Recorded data
* * * *

-- ==== Sys2Proof/Machine/Access.lean ====
section
/-! DEFINITION. Accesses of requesters to any address of the map: memories, register blocks, the hub windows and the host window
(01_device_overview.md R12 to R19, 10_memory_protection.md R246), and fills of the caches (R237). -/

namespace Sys2Proof.Machine

/-! One block of 256 bytes at its target -/

/-- The word offsets of a register block that n bytes from o touch. -/
def regWords (o n : Nat) : List Nat := (List.range ((o + n + 3) / 4 - o / 4)).map fun i => 4 * (o / 4 + i)

/-- A read of register bytes: words in address order, or a bus error. -/
def State.regBytes (s : State) (req : Requester) (b : Block) (o n : Nat) : Res :=
  if s.blockOn b = false ∨ (regWords o n).any (selfClosed req b) = true then .err
  else .ok ((((regWords o n).flatMap fun w => toBytes 4 (s.regRead req b w).toNat).drop (o % 4)).take n)

/-- The receive or transmit window of a hub that an offset of its FHH_ block lies in (14_fronthaul_framing.md R331). -/
def hubWindow (base : Nat) (b : Block) (o : Nat) : Option (Fin 4 × Nat) :=
  match b with
  | .hub h j => if j = 1 ∧ base ≤ o ∧ o < base + 0x1000 then some (range4 h, (o - base) / 0x100) else none
  | _ => none

/-- The requester is a channel of the hub's own flume engine. -/
def ownFlume (req : Requester) (h : Fin 4) : Bool :=
  match req with
  | .flume (.hub k _) => decide (k = h)
  | _ => false

/-- A read of registers; DPT_CS_DATA reads its codeword of the context store, which can fail (06_dispatcher.md R129, R130). -/
def State.regsRead (s : State) (req : Requester) (b : Block) (o n : Nat) : State × Res :=
  match b with
  | .dpt r =>
    if 0x24 ∈ regWords o n ∧ s.blockOn b = true then
      match s.csCell (range4 r) with
      | (t, some u) => (t, u.regBytes req b o n)
      | (t, none) => (t, .err)
    else (s, s.regBytes req b o n)
  | _ => (s, s.regBytes req b o n)

/-- A read of register space. -/
def State.blockRead (s : State) (req : Requester) (b : Block) (o n : Nat) : State × Res :=
  match hubWindow 0x4000 b o with
  | some (h, k) =>
    if s.rfabOn h.val = true ∧ ownFlume req h = true then let q := s.rxWindow h k n; (q.1, .ok q.2)
    else (s, s.regBytes req b o n)
  | none => s.regsRead req b o n

/-- Byte j of the word at w of a write from o, with its mask; mask 0 where the write does not cover it. -/
def wbyteAt (o : Nat) (data : List WByte) (w j : Nat) : WByte :=
  if o ≤ w + j then data.getD (w + j - o) (0, 0) else (0, 0)

/-- The word, or the mask, of a write from o at the word offset w. -/
def wordAt (o : Nat) (data : List WByte) (w : Nat) (mask : Bool) : Word :=
  BitVec.ofNat 32 (ofBytes ((List.range 4).map fun j => let b := wbyteAt o data w j; if mask then b.2 else b.1))

/-- A write of register space: refused as a whole where one of its words is (R19); else word by word in address order. -/
def State.blockWrite (s : State) (req : Requester) (b : Block) (o : Nat) (data : List WByte) : State × Res :=
  let ws := (regWords o data.length).filter fun w => decide (wordAt o data w true ≠ 0)
  match ws.find? (fun w => !s.mayWrite req b w) with
  | some w => (s.violation req (b.at w), .err)
  | none =>
    if s.blockOn b = false ∨ ws.any (writeClosed req b) = true then (s, .err)
    else match hubWindow 0x6000 b o with
      | some (h, k) => (s.txWindow h k ((data.filter fun d => decide (d.2 ≠ 0)).map (·.1)), .ok [])
      | none =>
        let q := ws.foldl (fun (t : State × Bool) w =>
          let p := t.1.regWrite req b w (wordAt o data w false) (wordAt o data w true)
          (p.1, t.2 && p.2)) (s, true)
        (q.1, if q.2 then .ok [] else .err)

/-- A read at its target, within a block. -/
def State.targetRead (s : State) (req : Requester) (a n : Nat) : State × Res :=
  match decodeAddr s.part a with
  | .block b o => s.blockRead req b o n
  | _ => s.memReadAt req a n

/-- A write at its target, within a block. -/
def State.targetWrite (s : State) (req : Requester) (a : Nat) (data : List WByte) : State × Res :=
  match decodeAddr s.part a with
  | .block b o => s.blockWrite req b o data
  | _ => s.memWriteAt req a data

/-! Accesses -/

/-- A read by a requester. -/
def State.busRead (s : State) (req : Requester) (a n : Nat) : State × Res :=
  match s.gate req a n with
  | some q => q
  | none => overBlocks (fun t p k => t.across req 0 p k fun t => t.targetRead req p k) s a n

/-- A write by a requester. -/
def State.busWrite (s : State) (req : Requester) (a : Nat) (data : List WByte) : State × Res :=
  match s.gate req a data.length with
  | some q => q
  | none => overBlocks (fun t p k => t.across req 1 p k fun t => t.targetWrite req p ((data.drop (p - a)).take k)) s a data.length

/-- A refusal by an endpoint ends as a bus error, counted and recorded (11_leat_fabric.md R267). -/
def State.settleRes (q : State × Res) (req : Requester) (ty : Nat) : State × Res :=
  match q.2 with
  | .fenced e => (q.1.refuse req e ty false, .err)
  | .off e => (q.1.refuse req e ty true, .err)
  | r => (q.1, r)

/-! Caches (10_memory_protection.md R237) -/

/-- Number of a cache among the owners of lines. -/
def cacheOwner : CacheId → Nat
  | .core x => x.val
  | .eng e => 1000 + e.index

/-- The requester that fills a cache. -/
def cacheReq : CacheId → Requester
  | .core x => .core x
  | .eng e => .engine e

/-- The ridge whose MEM_ block counts for a cache; its count register; its CAUSE bit. Range engines have none. -/
def cacheRegs : CacheId → Option (Nat × Nat × Nat)
  | .core x => some (x.val / 8, memA (x.val / 8) (0x60 + 4 * (x.val % 8)), 3)
  | .eng (.codec n) => some (n.val, memA n.val 0x80, 4)
  | .eng (.fft n) => some (n.val, memA n.val 0x84, 4)
  | .eng (.eq n) => some (n.val, memA n.val 0x88, 4)
  | .eng _ => none

/-- TARGET and UNIT that select a cache for injection (R252). -/
def cacheSel : CacheId → Nat × Nat
  | .core x => (2, x.val % 8)
  | .eng (.codec _) => (3, 0)
  | .eng (.fft _) => (3, 1)
  | .eng (.eq _) => (3, 2)
  | .eng _ => (3, 8)

/-- Lines a cache holds at most: 64 KiB of a core, 16 KiB of an engine (R233). -/
def cacheSize : CacheId → Nat
  | .core _ => 1024
  | .eng _ => 256

/-- A line as a cache holds it. -/
def State.lineOf (s : State) (c : CacheId) (line : Nat) : Option CacheLine :=
  s.prot.lines.find? fun l => decide (l.owner = cacheOwner c) && decide (l.line = line)

/-- A line fails its CRC as stored. -/
def CacheLine.bad (l : CacheLine) : Bool := decide (crc16 l.data ≠ l.crc)

/-- A line that a cache holds fails its CRC. -/
def State.lineBad (s : State) (c : CacheId) (line : Nat) : Bool := (s.lineOf c line).any CacheLine.bad

/-- A line of a cache could not be had: its owner's next access to it fails. -/
def State.lineGone (s : State) (c : CacheId) (line : Nat) : Bool := decide ((cacheOwner c, line) ∈ s.prot.fetchErr)

/-- A line is invalid, and no failure of it stands. -/
def State.lineClear (s : State) (c : CacheId) (line : Nat) : State :=
  { s with prot := { s.prot with
    lines := s.prot.lines.filter (fun l => !(decide (l.owner = cacheOwner c) && decide (l.line = line)))
    fetchErr := s.prot.fetchErr.filter (fun p => decide (p ≠ (cacheOwner c, line))) } }

/-- The second failure of a line: counted, recorded and reported; the access fails, and the line is invalid. -/
def State.lineFail (s : State) (c : CacheId) (line : Nat) : State :=
  let s := s.lineClear c line
  let s := { s with prot := { s.prot with fetchErr := s.prot.fetchErr ++ [(cacheOwner c, line)] } }
  match cacheRegs c with
  | some (n, cnt, b) =>
    ((s.count16 cnt 16).setRegBit (memA n 8) b true).raiseIf (s.regBit (memA n 4) 2) (1728 + 2 * n)
  | none => s

/-- An armed mask that selects a fill: of which ridge (R252). -/
def State.lineMask (s : State) (c : CacheId) (line : Nat) : Option Nat :=
  match cacheRegs c with
  | none => none
  | some (n, _, _) => (s.flipSel n).bind fun f =>
      if (f.target, f.unit) = cacheSel c ∧ (f.addrEn = false ∨ f.addr / 64 = line) then some n else none

/-- A line with its CRC as a ridge's mask stores it: bytes 0 to 31 and the CRC (R252). -/
def State.maskLine (s : State) (n : Nat) (l : CacheLine) : CacheLine :=
  let base := memA n 0x100
  let m := (List.range 8).flatMap fun i => toBytes 4 (s.reg (base + 0x10 + 4 * i)).toNat
  { l with data := (l.data.zip (m ++ List.replicate 32 0)).map (fun p => p.1 ^^^ p.2), crc := l.crc ^^^ s.regFld (base + 0x30) 15 0 }

/-- A full cache loses one of its lines to a new one; the spec does not say which, so a free value does (log entry 40). -/
def State.lineRoom (s : State) (c : CacheId) : State :=
  let own := s.prot.lines.filter fun l => decide (l.owner = cacheOwner c)
  if own.length < cacheSize c then s
  else
    match own[s.free 0 % own.length]? with
    | some l => { s.draw with prot := { s.prot with lines := s.prot.lines.filter fun k => decide (k ≠ l) } }
    | none => s

/-- A line stored with its CRC, and with an armed mask that selects it applied; the refetch of a line that then fails its CRC is its second
failure (R237, R252). -/
def State.lineStore (s : State) (c : CacheId) (line : Nat) (data : List Byte) (refetch : Bool) : State :=
  let s := (s.lineClear c line).lineRoom c
  let l : CacheLine := ⟨cacheOwner c, line, data, crc16 data⟩
  let put (s : State) (l : CacheLine) : State :=
    if refetch && l.bad then s.lineFail c line else { s with prot := { s.prot with lines := s.prot.lines ++ [l] } }
  match s.lineMask c line with
  | some n => put (s.flipDone (memA n 0x100) n (memA n 8) (memA n 4) (1729 + 2 * n)) (s.maskLine n l)
  | none => put s l

/-- CACHE_FILL: the line of a cache that holds an address is filled from its source, or filled once more after its CRC failed. -/
def execCacheFill (c : CacheId) (a : Addr) (s : State) : Out :=
  run s fun s =>
    let line := a.toNat / 64
    let again := s.lineBad c line
    let q := s.busRead (cacheReq c) (64 * line) 64
    match q.2 with
    | .held => q.1
    | r =>
      let t := (State.settleRes q (cacheReq c) 0).1
      let t := match again, cacheRegs c with
        | true, some (_, cnt, _) => t.count16 cnt 0
        | _, _ => t
      match r with
      | .ok d => t.lineStore c line d again
      | _ => t.lineFail c line

end Sys2Proof.Machine
end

* * * *

*WORK ITEM:* Which lines run from the one holding "R129, R130). -/" through the one holding "match s.csCell (range4 r) with" in the records above? Repeat them exactly, both included, and nothing more.

*ANSWER FOR THE TASK:*
/-- A read of registers; DPT_CS_DATA reads its codeword of the context store, which can fail (06_dispatcher.md R129, R130). -/
def State.regsRead (s : State) (req : Requester) (b : Block) (o n : Nat) : State × Res :=
  match b with
  | .dpt r =>
    if 0x24 ∈ regWords o n ∧ s.blockOn b = true then
      match s.csCell (range4 r) with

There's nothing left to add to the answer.